* [Work required]: Filter these entries so that only lines with the word "marker" remain.

===== Information shown =====

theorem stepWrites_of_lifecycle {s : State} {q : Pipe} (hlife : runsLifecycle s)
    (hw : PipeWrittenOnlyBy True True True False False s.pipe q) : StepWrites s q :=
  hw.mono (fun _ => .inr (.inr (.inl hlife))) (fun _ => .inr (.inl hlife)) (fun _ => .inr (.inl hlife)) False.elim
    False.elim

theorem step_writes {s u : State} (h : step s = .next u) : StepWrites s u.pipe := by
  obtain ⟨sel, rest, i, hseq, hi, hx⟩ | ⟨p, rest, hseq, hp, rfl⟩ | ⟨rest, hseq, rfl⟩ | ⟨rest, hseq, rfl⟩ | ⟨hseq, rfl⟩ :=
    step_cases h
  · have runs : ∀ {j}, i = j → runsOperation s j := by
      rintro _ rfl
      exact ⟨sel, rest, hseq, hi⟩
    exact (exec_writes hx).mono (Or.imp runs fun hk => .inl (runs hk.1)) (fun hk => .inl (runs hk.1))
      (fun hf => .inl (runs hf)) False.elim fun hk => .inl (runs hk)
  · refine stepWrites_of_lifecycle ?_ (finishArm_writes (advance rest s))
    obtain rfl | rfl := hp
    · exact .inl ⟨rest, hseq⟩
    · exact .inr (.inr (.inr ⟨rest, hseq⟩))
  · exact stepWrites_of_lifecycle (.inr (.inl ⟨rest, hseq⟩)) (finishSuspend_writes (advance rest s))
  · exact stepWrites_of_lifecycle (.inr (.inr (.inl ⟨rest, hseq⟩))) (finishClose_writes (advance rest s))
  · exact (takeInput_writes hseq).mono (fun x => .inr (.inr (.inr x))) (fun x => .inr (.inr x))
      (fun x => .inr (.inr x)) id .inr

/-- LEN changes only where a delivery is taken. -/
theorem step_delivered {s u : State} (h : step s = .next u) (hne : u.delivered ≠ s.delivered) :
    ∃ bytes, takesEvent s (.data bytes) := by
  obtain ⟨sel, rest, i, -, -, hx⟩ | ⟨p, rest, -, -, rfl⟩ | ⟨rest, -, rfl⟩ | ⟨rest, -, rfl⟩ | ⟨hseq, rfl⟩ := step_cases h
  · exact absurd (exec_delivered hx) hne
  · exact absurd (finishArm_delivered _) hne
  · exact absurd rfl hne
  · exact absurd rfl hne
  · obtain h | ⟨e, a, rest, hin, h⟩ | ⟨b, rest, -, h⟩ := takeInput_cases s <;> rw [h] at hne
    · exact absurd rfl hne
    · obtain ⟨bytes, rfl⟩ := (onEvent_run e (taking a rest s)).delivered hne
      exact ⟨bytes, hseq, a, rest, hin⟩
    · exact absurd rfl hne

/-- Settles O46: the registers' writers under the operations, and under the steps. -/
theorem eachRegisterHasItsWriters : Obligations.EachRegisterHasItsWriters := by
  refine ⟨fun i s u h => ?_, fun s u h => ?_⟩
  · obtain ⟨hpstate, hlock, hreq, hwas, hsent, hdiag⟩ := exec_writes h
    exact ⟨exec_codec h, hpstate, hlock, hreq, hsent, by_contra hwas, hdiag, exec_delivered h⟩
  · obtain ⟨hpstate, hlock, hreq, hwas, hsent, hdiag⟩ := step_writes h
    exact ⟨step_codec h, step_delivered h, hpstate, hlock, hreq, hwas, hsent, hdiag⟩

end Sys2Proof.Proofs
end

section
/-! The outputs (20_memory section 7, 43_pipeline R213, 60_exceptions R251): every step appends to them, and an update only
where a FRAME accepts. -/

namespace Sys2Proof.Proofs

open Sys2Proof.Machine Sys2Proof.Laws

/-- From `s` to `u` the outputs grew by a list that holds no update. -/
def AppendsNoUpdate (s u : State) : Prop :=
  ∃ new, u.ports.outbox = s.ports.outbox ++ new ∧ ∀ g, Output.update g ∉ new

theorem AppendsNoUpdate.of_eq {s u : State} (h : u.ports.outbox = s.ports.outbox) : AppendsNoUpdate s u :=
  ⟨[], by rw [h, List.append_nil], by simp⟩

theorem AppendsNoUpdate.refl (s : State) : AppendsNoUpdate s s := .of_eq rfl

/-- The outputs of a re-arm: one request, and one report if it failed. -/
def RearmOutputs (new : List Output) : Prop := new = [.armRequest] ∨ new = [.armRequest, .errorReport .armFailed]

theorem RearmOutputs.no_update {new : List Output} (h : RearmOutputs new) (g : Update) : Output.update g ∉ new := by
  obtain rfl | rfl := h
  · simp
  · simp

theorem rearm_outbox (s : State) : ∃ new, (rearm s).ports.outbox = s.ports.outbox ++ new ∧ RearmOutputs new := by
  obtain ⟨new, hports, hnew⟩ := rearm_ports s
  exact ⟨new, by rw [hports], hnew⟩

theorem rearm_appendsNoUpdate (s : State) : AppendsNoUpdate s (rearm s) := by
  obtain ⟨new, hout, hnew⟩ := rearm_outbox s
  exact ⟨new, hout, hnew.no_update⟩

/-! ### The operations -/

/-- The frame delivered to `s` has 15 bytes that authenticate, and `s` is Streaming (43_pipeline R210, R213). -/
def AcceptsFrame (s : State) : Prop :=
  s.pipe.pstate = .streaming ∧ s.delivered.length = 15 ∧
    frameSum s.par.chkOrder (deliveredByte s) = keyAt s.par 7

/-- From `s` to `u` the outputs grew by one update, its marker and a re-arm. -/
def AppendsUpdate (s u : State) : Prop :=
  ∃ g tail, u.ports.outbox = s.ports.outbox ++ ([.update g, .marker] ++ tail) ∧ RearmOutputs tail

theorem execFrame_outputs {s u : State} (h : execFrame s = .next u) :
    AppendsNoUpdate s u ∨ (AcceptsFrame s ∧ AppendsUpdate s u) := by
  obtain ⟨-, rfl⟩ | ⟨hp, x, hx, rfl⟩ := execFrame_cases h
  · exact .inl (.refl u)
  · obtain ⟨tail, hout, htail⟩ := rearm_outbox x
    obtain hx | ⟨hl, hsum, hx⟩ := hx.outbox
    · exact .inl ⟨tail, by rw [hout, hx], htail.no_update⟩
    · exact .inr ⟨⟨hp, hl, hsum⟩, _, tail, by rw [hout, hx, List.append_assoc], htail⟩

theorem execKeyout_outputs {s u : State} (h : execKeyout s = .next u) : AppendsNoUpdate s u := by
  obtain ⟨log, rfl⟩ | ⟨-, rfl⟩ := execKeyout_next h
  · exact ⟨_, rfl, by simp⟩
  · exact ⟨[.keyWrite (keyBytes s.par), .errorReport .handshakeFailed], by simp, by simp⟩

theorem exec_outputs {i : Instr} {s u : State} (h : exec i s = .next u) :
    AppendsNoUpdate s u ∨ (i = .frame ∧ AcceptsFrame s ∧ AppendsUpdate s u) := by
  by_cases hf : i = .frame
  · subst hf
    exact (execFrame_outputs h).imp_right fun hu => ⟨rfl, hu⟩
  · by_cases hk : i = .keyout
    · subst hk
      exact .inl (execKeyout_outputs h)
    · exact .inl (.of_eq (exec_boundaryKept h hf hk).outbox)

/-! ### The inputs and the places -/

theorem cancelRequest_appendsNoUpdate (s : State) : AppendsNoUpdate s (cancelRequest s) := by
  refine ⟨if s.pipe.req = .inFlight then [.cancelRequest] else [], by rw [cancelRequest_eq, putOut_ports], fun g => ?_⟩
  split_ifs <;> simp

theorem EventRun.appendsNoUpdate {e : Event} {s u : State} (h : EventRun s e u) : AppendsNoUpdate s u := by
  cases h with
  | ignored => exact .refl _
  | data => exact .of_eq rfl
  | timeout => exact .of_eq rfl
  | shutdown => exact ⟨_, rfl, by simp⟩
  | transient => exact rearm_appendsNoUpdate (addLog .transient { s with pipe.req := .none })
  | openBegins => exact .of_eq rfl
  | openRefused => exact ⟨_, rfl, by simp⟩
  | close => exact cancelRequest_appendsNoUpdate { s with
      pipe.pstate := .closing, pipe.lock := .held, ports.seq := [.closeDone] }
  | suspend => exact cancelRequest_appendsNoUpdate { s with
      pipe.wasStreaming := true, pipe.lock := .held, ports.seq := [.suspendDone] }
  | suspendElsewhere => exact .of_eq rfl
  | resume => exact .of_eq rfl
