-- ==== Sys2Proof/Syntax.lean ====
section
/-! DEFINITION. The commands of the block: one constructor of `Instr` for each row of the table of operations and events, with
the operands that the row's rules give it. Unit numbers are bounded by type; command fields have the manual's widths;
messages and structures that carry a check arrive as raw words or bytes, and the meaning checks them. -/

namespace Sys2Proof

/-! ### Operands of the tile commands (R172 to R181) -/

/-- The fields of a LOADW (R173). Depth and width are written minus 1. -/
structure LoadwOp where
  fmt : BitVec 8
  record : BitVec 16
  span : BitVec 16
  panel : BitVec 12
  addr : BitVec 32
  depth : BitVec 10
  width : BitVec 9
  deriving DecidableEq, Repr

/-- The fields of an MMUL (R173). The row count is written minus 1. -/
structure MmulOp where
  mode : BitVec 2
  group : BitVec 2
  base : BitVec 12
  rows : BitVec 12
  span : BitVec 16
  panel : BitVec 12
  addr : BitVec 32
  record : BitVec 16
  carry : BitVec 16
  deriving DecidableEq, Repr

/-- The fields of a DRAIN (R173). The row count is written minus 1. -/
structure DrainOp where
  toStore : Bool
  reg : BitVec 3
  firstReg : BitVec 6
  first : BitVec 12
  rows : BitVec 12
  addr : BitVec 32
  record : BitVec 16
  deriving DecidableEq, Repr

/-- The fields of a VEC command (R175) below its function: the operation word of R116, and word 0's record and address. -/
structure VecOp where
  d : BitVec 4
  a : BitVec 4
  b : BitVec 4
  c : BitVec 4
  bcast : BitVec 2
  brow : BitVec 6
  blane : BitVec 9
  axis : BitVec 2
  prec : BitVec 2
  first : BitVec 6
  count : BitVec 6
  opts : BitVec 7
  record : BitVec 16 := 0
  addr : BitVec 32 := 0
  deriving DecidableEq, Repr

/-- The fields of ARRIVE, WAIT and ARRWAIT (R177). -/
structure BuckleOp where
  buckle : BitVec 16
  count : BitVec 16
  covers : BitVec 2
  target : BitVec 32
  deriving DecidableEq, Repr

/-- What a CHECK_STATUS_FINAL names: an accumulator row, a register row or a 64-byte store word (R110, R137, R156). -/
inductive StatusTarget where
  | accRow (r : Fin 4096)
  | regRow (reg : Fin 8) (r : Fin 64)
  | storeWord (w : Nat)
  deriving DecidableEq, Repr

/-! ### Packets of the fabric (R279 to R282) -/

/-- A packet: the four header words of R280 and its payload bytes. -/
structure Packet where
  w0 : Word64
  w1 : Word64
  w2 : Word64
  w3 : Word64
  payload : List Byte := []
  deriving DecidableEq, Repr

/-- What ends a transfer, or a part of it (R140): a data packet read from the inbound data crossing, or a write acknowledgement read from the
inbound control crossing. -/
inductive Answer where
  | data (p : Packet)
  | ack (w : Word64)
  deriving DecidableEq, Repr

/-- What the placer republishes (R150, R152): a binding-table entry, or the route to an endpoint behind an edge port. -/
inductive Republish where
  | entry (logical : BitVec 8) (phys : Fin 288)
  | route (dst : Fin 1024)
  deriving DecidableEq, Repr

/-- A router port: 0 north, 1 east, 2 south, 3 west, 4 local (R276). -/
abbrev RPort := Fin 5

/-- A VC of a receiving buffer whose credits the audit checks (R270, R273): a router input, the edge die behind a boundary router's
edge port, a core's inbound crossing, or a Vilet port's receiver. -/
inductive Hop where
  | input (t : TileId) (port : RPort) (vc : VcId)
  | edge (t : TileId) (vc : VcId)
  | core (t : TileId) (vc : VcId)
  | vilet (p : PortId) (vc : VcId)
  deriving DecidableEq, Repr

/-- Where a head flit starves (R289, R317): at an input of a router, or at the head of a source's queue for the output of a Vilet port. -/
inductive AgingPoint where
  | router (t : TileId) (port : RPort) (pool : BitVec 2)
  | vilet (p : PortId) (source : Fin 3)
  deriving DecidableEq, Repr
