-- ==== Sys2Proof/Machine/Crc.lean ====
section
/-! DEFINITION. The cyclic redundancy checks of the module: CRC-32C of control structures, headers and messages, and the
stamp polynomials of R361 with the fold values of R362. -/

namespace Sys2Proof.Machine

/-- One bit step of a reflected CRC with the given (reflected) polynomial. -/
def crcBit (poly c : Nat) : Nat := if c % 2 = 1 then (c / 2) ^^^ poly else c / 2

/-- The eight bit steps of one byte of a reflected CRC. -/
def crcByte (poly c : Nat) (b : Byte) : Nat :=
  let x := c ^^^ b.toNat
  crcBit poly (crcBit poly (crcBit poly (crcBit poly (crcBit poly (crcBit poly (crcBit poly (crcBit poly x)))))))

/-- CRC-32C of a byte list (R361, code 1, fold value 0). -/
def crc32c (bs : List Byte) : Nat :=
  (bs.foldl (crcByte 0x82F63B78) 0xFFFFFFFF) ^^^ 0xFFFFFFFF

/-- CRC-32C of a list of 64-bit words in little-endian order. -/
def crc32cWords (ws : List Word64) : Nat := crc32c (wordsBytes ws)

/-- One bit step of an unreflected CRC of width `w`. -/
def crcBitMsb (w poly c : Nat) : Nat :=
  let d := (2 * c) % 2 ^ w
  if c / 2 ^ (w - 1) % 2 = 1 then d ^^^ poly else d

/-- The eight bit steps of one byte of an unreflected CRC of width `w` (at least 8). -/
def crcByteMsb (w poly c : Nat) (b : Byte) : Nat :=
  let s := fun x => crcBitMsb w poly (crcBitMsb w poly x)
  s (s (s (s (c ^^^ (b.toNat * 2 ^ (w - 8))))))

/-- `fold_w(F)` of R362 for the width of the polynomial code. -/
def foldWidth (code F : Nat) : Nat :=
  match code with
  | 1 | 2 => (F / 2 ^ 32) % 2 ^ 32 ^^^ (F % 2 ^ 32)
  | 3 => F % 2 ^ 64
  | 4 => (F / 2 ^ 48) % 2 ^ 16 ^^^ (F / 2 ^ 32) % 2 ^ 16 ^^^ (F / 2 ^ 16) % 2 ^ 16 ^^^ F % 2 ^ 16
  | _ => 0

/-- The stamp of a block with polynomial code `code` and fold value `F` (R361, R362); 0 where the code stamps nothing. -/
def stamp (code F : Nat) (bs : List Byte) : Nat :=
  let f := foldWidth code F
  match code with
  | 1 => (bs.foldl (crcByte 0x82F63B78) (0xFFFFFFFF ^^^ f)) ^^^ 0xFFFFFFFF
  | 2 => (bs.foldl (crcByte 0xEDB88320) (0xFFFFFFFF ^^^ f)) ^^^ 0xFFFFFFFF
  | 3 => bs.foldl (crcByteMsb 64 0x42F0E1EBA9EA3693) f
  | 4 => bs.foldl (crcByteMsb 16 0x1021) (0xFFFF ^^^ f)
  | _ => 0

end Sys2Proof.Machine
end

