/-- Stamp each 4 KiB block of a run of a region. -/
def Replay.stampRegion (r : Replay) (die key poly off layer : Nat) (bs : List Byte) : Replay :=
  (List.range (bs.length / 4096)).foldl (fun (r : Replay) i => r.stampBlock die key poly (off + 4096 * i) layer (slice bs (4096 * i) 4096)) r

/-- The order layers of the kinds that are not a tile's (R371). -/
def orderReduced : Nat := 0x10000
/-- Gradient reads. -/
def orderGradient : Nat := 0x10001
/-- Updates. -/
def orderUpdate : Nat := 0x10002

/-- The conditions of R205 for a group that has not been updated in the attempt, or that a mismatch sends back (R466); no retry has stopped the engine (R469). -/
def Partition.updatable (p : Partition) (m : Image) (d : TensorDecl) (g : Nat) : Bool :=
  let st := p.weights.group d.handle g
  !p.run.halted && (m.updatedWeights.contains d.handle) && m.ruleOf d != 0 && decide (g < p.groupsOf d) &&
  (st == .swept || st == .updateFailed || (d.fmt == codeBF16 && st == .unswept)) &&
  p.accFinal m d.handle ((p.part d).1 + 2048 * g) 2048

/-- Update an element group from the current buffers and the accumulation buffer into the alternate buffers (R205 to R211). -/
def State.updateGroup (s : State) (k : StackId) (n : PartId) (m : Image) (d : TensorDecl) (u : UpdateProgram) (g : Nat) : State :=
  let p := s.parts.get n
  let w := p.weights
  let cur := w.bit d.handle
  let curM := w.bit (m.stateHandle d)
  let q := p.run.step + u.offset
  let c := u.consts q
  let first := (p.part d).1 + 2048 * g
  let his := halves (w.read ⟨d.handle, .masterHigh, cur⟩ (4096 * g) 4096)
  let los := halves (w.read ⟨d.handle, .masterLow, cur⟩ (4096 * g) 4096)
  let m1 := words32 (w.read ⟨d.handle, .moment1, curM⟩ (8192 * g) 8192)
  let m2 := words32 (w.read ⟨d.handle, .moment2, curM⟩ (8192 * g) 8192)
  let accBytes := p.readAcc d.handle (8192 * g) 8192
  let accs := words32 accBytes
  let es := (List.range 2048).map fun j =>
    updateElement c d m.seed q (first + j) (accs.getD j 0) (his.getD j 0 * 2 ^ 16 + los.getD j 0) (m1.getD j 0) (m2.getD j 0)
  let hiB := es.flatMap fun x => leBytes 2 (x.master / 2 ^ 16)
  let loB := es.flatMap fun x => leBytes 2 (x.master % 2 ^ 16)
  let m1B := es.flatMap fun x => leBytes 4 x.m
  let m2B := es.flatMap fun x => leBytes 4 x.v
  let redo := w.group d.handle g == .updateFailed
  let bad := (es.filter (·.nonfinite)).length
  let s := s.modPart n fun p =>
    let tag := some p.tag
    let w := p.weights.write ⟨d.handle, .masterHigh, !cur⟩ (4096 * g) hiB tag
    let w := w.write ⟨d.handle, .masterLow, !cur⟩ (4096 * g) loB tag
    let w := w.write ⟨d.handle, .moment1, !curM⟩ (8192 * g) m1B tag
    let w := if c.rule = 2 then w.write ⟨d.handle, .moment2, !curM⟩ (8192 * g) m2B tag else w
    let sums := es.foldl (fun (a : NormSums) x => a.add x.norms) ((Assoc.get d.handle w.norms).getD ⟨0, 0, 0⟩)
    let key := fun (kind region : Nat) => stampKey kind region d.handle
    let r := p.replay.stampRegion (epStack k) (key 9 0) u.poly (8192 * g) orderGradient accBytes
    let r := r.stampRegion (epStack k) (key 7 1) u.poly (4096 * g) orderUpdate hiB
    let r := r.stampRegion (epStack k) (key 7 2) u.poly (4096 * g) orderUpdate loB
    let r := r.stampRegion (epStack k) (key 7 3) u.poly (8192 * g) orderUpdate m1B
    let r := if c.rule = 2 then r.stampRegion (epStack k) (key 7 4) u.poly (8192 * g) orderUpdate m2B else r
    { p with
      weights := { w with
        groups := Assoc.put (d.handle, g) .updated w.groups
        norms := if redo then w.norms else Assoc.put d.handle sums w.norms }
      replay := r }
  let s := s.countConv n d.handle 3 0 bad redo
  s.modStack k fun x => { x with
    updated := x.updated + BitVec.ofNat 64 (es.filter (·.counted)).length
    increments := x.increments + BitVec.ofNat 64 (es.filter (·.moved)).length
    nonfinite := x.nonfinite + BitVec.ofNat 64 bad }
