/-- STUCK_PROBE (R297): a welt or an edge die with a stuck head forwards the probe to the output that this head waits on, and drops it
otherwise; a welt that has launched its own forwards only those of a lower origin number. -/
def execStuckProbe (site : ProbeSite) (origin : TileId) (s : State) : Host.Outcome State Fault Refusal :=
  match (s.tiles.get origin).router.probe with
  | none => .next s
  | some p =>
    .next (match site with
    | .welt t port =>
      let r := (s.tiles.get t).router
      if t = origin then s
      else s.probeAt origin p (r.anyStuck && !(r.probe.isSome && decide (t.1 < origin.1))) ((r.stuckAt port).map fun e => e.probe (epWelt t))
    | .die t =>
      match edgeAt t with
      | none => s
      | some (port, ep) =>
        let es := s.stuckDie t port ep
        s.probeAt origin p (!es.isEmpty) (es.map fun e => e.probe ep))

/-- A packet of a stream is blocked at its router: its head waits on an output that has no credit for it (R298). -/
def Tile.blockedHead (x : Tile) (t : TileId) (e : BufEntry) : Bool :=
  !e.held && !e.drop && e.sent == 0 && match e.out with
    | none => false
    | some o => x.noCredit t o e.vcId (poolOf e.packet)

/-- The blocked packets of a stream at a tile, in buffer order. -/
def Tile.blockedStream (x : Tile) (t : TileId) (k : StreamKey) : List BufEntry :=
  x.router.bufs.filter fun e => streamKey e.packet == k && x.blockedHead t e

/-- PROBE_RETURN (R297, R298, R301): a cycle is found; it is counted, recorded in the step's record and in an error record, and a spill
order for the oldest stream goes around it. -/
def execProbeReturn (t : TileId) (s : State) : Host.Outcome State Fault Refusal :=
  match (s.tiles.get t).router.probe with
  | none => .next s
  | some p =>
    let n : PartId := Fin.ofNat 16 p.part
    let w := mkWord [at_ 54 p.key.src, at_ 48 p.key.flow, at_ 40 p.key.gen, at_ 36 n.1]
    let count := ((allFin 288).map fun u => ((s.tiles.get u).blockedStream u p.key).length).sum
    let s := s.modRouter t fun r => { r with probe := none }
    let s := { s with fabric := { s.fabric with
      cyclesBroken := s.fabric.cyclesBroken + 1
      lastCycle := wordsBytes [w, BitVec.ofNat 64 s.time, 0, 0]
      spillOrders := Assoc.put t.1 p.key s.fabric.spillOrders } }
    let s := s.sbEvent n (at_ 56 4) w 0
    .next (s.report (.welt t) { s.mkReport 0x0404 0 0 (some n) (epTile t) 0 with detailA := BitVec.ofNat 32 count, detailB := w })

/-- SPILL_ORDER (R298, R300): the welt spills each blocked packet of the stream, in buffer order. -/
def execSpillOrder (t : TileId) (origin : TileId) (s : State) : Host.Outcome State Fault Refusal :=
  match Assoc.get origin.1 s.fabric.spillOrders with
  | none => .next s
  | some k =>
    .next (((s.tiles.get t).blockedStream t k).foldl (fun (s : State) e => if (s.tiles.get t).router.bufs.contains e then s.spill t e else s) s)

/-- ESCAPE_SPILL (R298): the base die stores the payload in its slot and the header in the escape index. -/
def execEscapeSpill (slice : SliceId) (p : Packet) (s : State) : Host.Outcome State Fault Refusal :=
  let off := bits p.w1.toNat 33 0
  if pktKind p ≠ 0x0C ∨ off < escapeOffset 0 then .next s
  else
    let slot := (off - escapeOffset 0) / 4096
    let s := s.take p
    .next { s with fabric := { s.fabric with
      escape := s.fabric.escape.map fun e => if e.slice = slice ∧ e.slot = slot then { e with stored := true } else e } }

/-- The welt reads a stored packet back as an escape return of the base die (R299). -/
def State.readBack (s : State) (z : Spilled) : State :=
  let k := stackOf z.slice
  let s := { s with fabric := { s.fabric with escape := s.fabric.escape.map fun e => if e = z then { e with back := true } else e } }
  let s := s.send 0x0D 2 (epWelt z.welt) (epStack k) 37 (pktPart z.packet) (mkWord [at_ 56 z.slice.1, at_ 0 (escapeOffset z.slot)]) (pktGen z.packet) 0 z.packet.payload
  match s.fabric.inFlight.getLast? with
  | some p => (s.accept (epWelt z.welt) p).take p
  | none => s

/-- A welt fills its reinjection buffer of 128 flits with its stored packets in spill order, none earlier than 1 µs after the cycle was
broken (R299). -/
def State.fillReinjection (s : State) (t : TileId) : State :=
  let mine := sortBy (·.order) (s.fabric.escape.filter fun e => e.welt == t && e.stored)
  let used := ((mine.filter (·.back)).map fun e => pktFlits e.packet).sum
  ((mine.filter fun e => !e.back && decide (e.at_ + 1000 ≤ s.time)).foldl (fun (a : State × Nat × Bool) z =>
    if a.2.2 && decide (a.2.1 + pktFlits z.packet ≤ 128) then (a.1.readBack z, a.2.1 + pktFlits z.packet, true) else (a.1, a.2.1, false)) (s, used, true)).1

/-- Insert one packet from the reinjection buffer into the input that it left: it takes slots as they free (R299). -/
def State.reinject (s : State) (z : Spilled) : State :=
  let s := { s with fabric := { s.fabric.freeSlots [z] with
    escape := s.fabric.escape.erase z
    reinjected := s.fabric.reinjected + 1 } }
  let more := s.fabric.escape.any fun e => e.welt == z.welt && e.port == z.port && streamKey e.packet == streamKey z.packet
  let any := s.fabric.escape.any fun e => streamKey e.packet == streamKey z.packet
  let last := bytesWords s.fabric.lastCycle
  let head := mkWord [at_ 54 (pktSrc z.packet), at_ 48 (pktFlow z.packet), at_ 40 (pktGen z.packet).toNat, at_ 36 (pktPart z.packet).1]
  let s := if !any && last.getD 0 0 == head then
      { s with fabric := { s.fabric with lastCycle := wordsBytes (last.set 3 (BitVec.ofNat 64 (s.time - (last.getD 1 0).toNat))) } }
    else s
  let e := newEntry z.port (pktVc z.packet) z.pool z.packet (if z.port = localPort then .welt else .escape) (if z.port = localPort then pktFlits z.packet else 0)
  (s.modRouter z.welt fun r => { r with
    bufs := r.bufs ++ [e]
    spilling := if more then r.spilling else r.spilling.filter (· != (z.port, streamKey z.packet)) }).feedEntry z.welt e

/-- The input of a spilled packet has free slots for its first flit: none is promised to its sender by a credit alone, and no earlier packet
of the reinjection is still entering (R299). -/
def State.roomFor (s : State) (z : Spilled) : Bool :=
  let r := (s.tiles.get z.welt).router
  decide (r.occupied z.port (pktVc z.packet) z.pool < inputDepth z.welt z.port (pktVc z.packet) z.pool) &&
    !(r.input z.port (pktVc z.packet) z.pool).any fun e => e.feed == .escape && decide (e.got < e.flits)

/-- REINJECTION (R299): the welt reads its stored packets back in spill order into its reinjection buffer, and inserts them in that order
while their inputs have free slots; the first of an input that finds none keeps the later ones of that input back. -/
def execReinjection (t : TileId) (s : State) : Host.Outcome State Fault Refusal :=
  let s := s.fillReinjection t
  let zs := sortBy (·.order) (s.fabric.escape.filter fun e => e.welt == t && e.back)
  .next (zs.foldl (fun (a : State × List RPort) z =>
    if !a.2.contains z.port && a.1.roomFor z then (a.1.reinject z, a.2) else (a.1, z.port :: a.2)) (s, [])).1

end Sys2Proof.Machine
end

=====

* [Expected answer]:
/-- From `s` to `u` the outputs grew by one update, its marker and a re-arm. -/
  ∃ g tail, u.ports.outbox = s.ports.outbox ++ ([.update g, .marker] ++ tail) ∧ RearmOutputs tail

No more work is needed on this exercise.